(Data entries)

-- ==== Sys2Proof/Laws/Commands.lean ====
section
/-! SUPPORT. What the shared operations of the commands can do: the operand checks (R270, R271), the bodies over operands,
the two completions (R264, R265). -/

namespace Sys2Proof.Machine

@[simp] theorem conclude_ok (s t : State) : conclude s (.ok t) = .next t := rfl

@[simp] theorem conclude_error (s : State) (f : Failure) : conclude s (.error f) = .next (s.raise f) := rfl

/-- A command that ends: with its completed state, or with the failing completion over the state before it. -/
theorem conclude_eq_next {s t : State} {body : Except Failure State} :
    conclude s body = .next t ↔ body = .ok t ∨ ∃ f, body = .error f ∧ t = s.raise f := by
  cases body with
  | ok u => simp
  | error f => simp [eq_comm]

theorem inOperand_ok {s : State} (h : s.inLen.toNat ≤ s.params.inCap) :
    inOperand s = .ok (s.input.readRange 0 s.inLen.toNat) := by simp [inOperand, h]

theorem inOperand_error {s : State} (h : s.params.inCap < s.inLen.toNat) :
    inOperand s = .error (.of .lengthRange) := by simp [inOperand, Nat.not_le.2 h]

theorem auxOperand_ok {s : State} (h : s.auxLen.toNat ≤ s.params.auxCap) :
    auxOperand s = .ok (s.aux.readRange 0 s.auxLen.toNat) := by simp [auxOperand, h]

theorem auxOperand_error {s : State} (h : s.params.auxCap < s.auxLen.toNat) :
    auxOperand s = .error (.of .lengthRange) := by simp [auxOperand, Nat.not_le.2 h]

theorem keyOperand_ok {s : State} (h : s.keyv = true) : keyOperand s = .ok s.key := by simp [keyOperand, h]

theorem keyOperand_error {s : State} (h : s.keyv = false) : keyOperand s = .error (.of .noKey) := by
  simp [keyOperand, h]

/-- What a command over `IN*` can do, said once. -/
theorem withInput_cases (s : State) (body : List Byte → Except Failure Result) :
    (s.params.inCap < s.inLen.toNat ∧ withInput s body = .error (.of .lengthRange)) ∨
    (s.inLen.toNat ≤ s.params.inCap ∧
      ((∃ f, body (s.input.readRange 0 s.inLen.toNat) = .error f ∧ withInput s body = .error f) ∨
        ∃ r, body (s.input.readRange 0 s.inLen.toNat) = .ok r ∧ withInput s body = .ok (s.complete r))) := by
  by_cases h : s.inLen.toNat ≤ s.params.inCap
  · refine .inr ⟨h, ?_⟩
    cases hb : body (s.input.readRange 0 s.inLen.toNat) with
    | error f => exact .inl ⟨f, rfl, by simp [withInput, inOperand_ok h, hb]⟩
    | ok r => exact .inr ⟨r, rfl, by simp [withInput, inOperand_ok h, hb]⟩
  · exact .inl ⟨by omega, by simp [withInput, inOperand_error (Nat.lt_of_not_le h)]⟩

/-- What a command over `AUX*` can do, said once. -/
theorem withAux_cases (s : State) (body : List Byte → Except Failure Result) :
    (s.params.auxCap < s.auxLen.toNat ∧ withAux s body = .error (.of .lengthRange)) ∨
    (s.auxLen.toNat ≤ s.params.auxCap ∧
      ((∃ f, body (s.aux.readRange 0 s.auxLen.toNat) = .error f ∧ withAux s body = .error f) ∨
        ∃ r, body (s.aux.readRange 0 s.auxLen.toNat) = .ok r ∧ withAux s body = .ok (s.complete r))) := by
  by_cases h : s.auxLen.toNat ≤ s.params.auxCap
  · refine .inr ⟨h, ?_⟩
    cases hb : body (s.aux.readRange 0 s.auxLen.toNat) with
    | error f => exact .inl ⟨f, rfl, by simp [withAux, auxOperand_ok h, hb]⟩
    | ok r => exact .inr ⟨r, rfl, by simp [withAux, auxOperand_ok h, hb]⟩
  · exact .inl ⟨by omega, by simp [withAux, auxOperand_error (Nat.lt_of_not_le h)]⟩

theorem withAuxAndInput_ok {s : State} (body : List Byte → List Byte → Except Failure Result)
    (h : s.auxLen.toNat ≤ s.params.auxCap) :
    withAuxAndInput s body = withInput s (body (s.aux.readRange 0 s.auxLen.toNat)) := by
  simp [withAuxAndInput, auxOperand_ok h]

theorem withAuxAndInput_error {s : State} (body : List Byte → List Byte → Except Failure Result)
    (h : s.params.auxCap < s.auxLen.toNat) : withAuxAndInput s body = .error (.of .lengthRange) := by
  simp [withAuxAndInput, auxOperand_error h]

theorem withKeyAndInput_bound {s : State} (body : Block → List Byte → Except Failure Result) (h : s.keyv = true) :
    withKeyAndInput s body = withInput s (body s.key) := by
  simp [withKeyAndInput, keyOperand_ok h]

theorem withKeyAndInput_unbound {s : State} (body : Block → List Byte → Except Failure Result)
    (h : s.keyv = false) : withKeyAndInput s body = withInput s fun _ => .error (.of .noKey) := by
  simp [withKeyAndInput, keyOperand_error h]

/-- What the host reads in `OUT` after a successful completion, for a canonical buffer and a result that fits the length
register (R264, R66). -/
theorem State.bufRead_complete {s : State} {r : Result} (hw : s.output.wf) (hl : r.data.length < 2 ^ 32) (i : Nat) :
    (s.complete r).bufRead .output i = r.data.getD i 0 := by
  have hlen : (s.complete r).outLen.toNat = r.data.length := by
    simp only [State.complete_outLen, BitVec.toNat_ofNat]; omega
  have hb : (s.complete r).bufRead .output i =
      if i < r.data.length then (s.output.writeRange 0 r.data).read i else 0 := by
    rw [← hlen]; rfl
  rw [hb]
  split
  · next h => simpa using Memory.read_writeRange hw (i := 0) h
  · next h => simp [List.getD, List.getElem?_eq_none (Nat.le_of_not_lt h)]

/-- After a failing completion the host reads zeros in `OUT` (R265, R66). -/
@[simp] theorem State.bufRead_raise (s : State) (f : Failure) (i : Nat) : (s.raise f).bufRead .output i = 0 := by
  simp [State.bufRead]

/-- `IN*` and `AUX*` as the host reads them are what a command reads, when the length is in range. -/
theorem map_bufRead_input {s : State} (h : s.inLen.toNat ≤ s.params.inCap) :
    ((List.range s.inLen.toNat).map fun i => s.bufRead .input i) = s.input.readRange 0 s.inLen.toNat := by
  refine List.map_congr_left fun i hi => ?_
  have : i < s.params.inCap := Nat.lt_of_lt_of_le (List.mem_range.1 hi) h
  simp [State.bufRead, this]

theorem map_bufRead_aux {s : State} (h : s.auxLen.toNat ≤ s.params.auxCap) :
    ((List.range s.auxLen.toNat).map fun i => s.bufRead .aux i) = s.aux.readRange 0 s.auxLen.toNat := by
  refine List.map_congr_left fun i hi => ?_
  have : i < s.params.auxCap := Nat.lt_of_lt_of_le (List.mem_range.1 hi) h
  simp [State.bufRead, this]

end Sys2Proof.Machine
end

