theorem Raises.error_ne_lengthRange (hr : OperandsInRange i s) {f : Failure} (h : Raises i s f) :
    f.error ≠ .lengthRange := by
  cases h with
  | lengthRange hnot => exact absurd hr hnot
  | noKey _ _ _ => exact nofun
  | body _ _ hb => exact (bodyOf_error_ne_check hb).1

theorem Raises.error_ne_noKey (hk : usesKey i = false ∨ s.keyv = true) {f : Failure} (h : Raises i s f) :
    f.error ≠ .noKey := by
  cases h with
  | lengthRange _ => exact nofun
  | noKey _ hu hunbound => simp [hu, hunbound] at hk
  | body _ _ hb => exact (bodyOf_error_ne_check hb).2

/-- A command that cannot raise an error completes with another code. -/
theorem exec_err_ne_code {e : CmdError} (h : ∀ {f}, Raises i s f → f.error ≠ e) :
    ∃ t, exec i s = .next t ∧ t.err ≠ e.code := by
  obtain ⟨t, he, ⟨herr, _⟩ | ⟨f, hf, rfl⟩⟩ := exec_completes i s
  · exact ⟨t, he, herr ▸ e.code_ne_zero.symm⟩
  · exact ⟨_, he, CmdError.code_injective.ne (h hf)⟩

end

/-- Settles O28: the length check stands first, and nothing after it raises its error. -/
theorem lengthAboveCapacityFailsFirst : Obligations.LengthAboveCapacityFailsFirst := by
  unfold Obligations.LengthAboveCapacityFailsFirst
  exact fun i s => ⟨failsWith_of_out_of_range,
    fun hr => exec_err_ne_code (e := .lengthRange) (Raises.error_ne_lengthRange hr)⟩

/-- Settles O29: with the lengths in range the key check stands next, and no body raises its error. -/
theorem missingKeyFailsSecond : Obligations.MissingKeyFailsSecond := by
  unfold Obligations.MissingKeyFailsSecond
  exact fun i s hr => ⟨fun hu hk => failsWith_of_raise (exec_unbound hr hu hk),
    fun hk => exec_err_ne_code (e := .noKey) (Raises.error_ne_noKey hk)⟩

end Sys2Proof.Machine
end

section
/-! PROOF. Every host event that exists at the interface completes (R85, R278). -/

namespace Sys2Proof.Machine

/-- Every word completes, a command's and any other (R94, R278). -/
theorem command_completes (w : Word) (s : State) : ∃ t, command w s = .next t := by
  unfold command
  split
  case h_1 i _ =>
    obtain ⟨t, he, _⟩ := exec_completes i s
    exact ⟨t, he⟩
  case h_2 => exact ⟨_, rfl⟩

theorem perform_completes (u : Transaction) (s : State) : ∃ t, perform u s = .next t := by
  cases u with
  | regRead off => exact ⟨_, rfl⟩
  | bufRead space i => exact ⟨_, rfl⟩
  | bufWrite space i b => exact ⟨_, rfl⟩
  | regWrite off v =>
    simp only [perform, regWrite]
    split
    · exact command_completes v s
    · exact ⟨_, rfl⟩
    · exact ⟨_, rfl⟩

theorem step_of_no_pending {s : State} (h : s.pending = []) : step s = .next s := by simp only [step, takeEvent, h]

## TRY IT
Your answer should consist of the lines from the line with "simp only [State.complete_outLen, BitVec.toNat_ofNat];" to the line with "another code. -/" above, repeated exactly, both ends included.

## REPLY
    simp only [State.complete_outLen, BitVec.toNat_ofNat]; omega
  have hb : (s.complete r).bufRead .output i =
      if i < r.data.length then (s.output.writeRange 0 r.data).read i else 0 := by
    rw [← hlen]; rfl
  rw [hb]
  split
  · next h => simpa using Memory.read_writeRange hw (i := 0) h
  · next h => simp [List.getD, List.getElem?_eq_none (Nat.le_of_not_lt h)]

/-- After a failing completion the host reads zeros in `OUT` (R265, R66). -/
@[simp] theorem State.bufRead_raise (s : State) (f : Failure) (i : Nat) : (s.raise f).bufRead .output i = 0 := by
  simp [State.bufRead]

/-- `IN*` and `AUX*` as the host reads them are what a command reads, when the length is in range. -/
theorem map_bufRead_input {s : State} (h : s.inLen.toNat ≤ s.params.inCap) :
    ((List.range s.inLen.toNat).map fun i => s.bufRead .input i) = s.input.readRange 0 s.inLen.toNat := by
  refine List.map_congr_left fun i hi => ?_
  have : i < s.params.inCap := Nat.lt_of_lt_of_le (List.mem_range.1 hi) h
  simp [State.bufRead, this]

theorem map_bufRead_aux {s : State} (h : s.auxLen.toNat ≤ s.params.auxCap) :
    ((List.range s.auxLen.toNat).map fun i => s.bufRead .aux i) = s.aux.readRange 0 s.auxLen.toNat := by
  refine List.map_congr_left fun i hi => ?_
  have : i < s.params.auxCap := Nat.lt_of_lt_of_le (List.mem_range.1 hi) h
  simp [State.bufRead, this]

end Sys2Proof.Machine
end

theorem Raises.error_ne_lengthRange (hr : OperandsInRange i s) {f : Failure} (h : Raises i s f) :
    f.error ≠ .lengthRange := by
  cases h with
  | lengthRange hnot => exact absurd hr hnot
  | noKey _ _ _ => exact nofun
  | body _ _ hb => exact (bodyOf_error_ne_check hb).1

theorem Raises.error_ne_noKey (hk : usesKey i = false ∨ s.keyv = true) {f : Failure} (h : Raises i s f) :
    f.error ≠ .noKey := by
  cases h with
  | lengthRange _ => exact nofun
  | noKey _ hu hunbound => simp [hu, hunbound] at hk
  | body _ _ hb => exact (bodyOf_error_ne_check hb).2

/-- A command that cannot raise an error completes with another code. -/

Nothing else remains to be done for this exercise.